Navigating the evolution of authentication

Throughout history, humans have created various authentication systems to determine whether someone is a friend and to try to keep enemies out.

The Roman army used ‘watchwords’ that proved individuals were members of particular units.

In 1961, MIT computer science professor Fernando Corbato built a large time-sharing computer and wanted users to have their own private access to the terminals. 

While top security firms had been using biometrics for a while, by the 2010s, they had become commonplace among smartphone companies for logging into devices or completing digital purchases.

We’ve come a long way since Roman times. 

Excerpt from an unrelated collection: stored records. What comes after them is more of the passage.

/-- Thermal steps, comparators, wakes, fuses, the SMBus target and the TAP act (R414, R415, R416, R417, R427, R457, R458).
A measurement of the main domain shows in PWR_TEMP and counts toward each step; a step is reached at the third in a
row at its threshold and reported once, the 105 °C step counts a reduction in a running mode, the 115 °C step of a
running mode asks for STANDBY at the next control-frame boundary; it clears at the third in a row below its clearing
point. A 105 °C step that stands in SHOW or SERVICE through the measurements of its delay is an emergency. A
comparator's firing is shown, and reported while the main domain runs; in DORMANT an enabled one wakes: its cause is
recorded and WAKE_N pulled low; the attic starts BOOT itself with power and RESET_N present. Fuse commands with their
key in SETUP start a burn, whose end programs the fuse or sets ERR. The SMBus target answers its five codes and NACKs
a write and another code; the alert response releases SMB_ALERT_N. The TAP's instructions act as IEEE 1149.1 has them.
Concluded: under conditions on the state and the operands alone exec answers a next state, for temperatureMeasure,
thermalStep, thermalEmergency, comparatorFire, wake, atticSelfBoot, fuseBurnKeyHash, fuseRollbackAdvance, fuseBurnEnd,
smbusReadId, smbusReadStatus, smbusReadTemperature, smbusReadWakeCause, smbusReadBoot, smbusWrite, smbusUnknownRead,
alertResponse, jtagBypass, jtagIdcode, jtagSamplePreload, jtagExtest, jtagHighz, jtagClamp, jtagTrst. -/
def Obligations.TemperatureAndAtticAct : Prop :=
  (∀ t, Moves (.temperatureMeasure t) (fun s => s.mainUp) (fun s => watched (fun s => s.setPwr { s.pwr with
    temp := t, tempMax := max s.pwr.tempMax t,
    hot := s.pwr.hot.zipIdx.map (fun p => if thermAt p.2 ≤ t then p.1 + 1 else 0),
    cold := s.pwr.cold.zipIdx.map (fun p => if t < thermClear p.2 then p.1 + 1 else 0),
    hotFor := if s.pwr.stepOn.getD 1 false && s.wdogMode then s.pwr.hotFor + 1 else 0 }) s)) ∧
  (Moves (.thermalStep 0) (fun s => s.pwr.stepOn.getD 0 false = false ∧ 3 ≤ s.pwr.hot.getD 0 0)
    (fun s => watched (fun s => (s.setPwr { s.pwr with stepOn := s.pwr.stepOn.set 0 true }).evt Reg.PWR_EVT 0) s)) ∧
  (Moves (.thermalStep 1) (fun s => s.pwr.stepOn.getD 1 false = false ∧ 3 ≤ s.pwr.hot.getD 1 0 ∧ s.runs)
    (fun s => watched (fun s => ((s.setPwr { s.pwr with stepOn := s.pwr.stepOn.set 1 true }).evt Reg.PWR_EVT 1).count Reg.PWR_THERM_REDUCTIONS 1) s)) ∧
  (Leads (.thermalStep 2) (fun s => s.pwr.stepOn.getD 2 false = false ∧ 3 ≤ s.pwr.hot.getD 2 0 ∧ s.runs ∧ s.valid)
    (fun s t => t.pwr.auto = some (s.nextMul 128) ∧ t.pwr.mode = s.pwr.mode ∧ t.pwr.stepOn = s.pwr.stepOn.set 2 true)) ∧
  (∀ k : Fin 3, Moves (.thermalStep k) (fun s => s.pwr.stepOn.getD k.val false ∧ k.val < 2 ∧ 3 ≤ s.pwr.cold.getD k.val 0)
    (fun s => watched (fun s => s.setPwr { s.pwr with stepOn := s.pwr.stepOn.set k.val false }) s)) ∧
  (Moves .thermalEmergency (fun s => s.pwr.stepOn.getD 1 false ∧ s.wdogMode ∧ fieldOf (s.reg Reg.PWR_CFG) 8 8 ≠ 0 ∧
      1000 * fieldOf (s.reg Reg.PWR_CFG) 8 8 ≤ s.pwr.hotFor)
    (fun s => s.setPwr { s.pwr with pendTherm := true })) ∧
  (∀ k : Fin 4, Moves (.comparatorFire k) (fun s => s.pwr.atticUp ∧ k.val ≠ 3 ∧ s.mainUp)
    (fun s => (s.setAttic { s.pwr.attic with cmp := s.pwr.attic.cmp.set k.val (bitOf s.pwr.attic.cfg (8 + k.val)) }).evt Reg.PWR_EVT 5)) ∧
  (Moves (.comparatorFire 3) (fun s => s.pwr.atticUp ∧ s.pwr.attic.wakeSec ≤ s.pwr.attic.tod / second16 ∧ s.mainUp = false)
    (fun s => s.setAttic { s.pwr.attic with cmp := s.pwr.attic.cmp.set 3 true })) ∧
  (∀ src : Fin 5, Moves (.wake src) (fun s => s.pwr.mode = .dormant ∧ bitOf s.pwr.attic.cfg src.val ∧ s.pwr.woken = false)
    (fun s => s.setPwr { s.pwr with attic := { s.pwr.attic with cause := 2 ^ src.val }, woken := true, wakeN := false })) ∧
  (∀ x, Moves (.atticSelfBoot x) (fun s => s.supplied ∧ s.pwr.mode = .dormant ∧ s.pwr.woken ∧ s.pwr.resetN)
    (fun s => watched (fun s => s.beginBoot x) s)) ∧
  (Moves (.fuseBurnKeyHash 0xA5) (fun s => s.pwr.mode = .setup ∧ s.pwr.fuses.busy = none ∧ s.pwr.fuses.keyBlank)
    (fun s => s.setFuses { s.pwr.fuses with busy := some 1, keyHash := s.fuseData })) ∧
  (Moves (.fuseRollbackAdvance 0xA5) (fun s => s.pwr.mode = .setup ∧ s.pwr.fuses.busy = none ∧ s.pwr.fuses.rollback < 64)
    (fun s => s.setFuses { s.pwr.fuses with busy := some 2 })) ∧
  (Moves (.fuseBurnEnd true) (fun s => s.pwr.fuses.busy = some 1) (fun s => s.setFuses { s.pwr.fuses with busy := none, keyBlank := false })) ∧
  (Moves (.fuseBurnEnd true) (fun s => s.pwr.fuses.busy = some 2)
    (fun s => s.setFuses { s.pwr.fuses with busy := none, rollback := s.pwr.fuses.rollback + 1 })) ∧
  (∀ op, Moves (.fuseBurnEnd false) (fun s => s.pwr.fuses.busy = some op) (fun s => s.setFuses { s.pwr.fuses with busy := none, err := true })) ∧
  (Moves .smbusReadId (fun s => s.smbUp) (fun s => s.setPwr { s.pwr with smb := some smbId })) ∧
  (Moves .smbusReadStatus (fun s => s.smbUp) (fun s => s.setPwr { s.pwr with smb := some [s.smbStatus] })) ∧
  (Moves .smbusReadTemperature (fun s => s.smbUp ∧ s.pwr.mode ≠ .dormant)
    (fun s => s.setPwr { s.pwr with smb := some (leBytes 2 (toField 16 s.pwr.temp)) })) ∧
  (Moves .smbusReadTemperature (fun s => s.smbUp ∧ s.pwr.mode = .dormant)
    (fun s => s.draw.2.setPwr { s.draw.2.pwr with smb := some (leBytes 2 (toField 16 s.draw.1)) })) ∧
  (Moves .smbusReadWakeCause (fun s => s.smbUp) (fun s => s.setPwr { s.pwr with smb := some [BitVec.ofNat 8 s.pwr.attic.cause] })) ∧
  (Moves .smbusReadBoot (fun s => s.smbUp)
    (fun s => s.setPwr { s.pwr with smb := some (leBytes 2 (s.pwr.bootStage + 16 * s.pwr.bootCause + 256 * s.pwr.resetCause)) })) ∧
  (∀ b, Moves (.smbusWrite b) (fun _ => True) (fun s => s.setPwr { s.pwr with smb := none })) ∧
  (∀ b, Moves (.smbusUnknownRead b) (fun _ => 5 ≤ b.toNat) (fun s => s.setPwr { s.pwr with smb := none })) ∧
  (∀ b, Moves (.alertResponse b) (fun s => s.smbUp ∧ s.pwr.alertN = false)
    (fun s => s.setPwr { s.pwr with alertN := !b, smb := some [0x98] })) ∧
  (let live (s : State) : Prop := s.pwr.mode ≠ .dormant ∧ s.pwr.jtag.held = false
   (∀ b, Moves (.jtagBypass b) live
     (fun s => s.setJtag { s.pwr.jtag with op := .bypass, bypass := b, tdo := [s.pwr.jtag.op == .bypass && s.pwr.jtag.bypass] })) ∧
   Moves .jtagIdcode live (fun s => s.setJtag { s.pwr.jtag with op := .idcode, tdo := wordBits 0x264104B5 }) ∧
   (∀ p l, Moves (.jtagSamplePreload p l) live (fun s => s.setJtag { s.pwr.jtag with op := .sample, tdo := p, latch := l })) ∧
   (∀ p l, Moves (.jtagExtest p l) live (fun s => s.setJtag { s.pwr.jtag with op := .extest, tdo := p, latch := l })) ∧
   Moves .jtagHighz live (fun s => s.setJtag { s.pwr.jtag with op := .highz }) ∧
   Moves .jtagClamp live (fun s => s.setJtag { s.pwr.jtag with op := .clamp }) ∧
   Moves (.jtagTrst true) (fun _ => True) (fun s => s.setJtag { s.pwr.jtag with held := true, op := .idcode, bypass := false }) ∧
   Moves (.jtagTrst false) (fun _ => True) (fun s => s.setJtag { s.pwr.jtag with held := false }))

2024 study found that digital technology users, on average, have 168 passwords to remember, a number that will only increase as more of our work and home lives move online.

If, like me, you can barely remember what day of the week it is sometimes, you’ve probably asked yourself this question: How are we to navigate the challenge of remembering the endless (and growing) mix of upper- and lowercase letters, numbers, and special characters?

One option is to treat yourself to one of those cute little ‘password books’ you can buy from stationery shops and garden centres. But hold that thought.

The National Cyber Security Centre (NCSC) advises that most data breaches relate to stolen, weak, or reused passwords.

Their top tip for online safety is to protect your email using a strong and separate password. 

Having a separate password is important because a criminal can access a lot of information about you, including your email and other accounts, such as your online banking. They could also send emails purporting to be from you and easily reset other accounts.

Some highly effective password managers are available for our devices, and two-factor authentication (2FA) is becoming the norm, so make use of it. 

These things are not ‘nice to have’; they’re essential. We must remember the value and importance of our digital data and do all we can to keep enemies out. 

You wouldn’t walk down a crowded street with wads of your hard-earned cash sticking out of your back pocket, would you? We must take care not to do the digital equivalent because the value of things in the digital world is just as real, and the impacts can often be far greater.

So, if you have one of those cute password books, please do yourself a favour ­– cross out the words ‘password book’ and replace them with ‘shopping list’, then use it to note the groceries you need, not your passwords. It’ll do that job just beautifully.

Note: Jersey has its own Cyber Emergency Response Team (CERT), responsible for promoting and improving cyber resilience across the Island’s critical national infrastructure, business communities, and citizens to reduce the risk and impact of major cyber incidents in Jersey.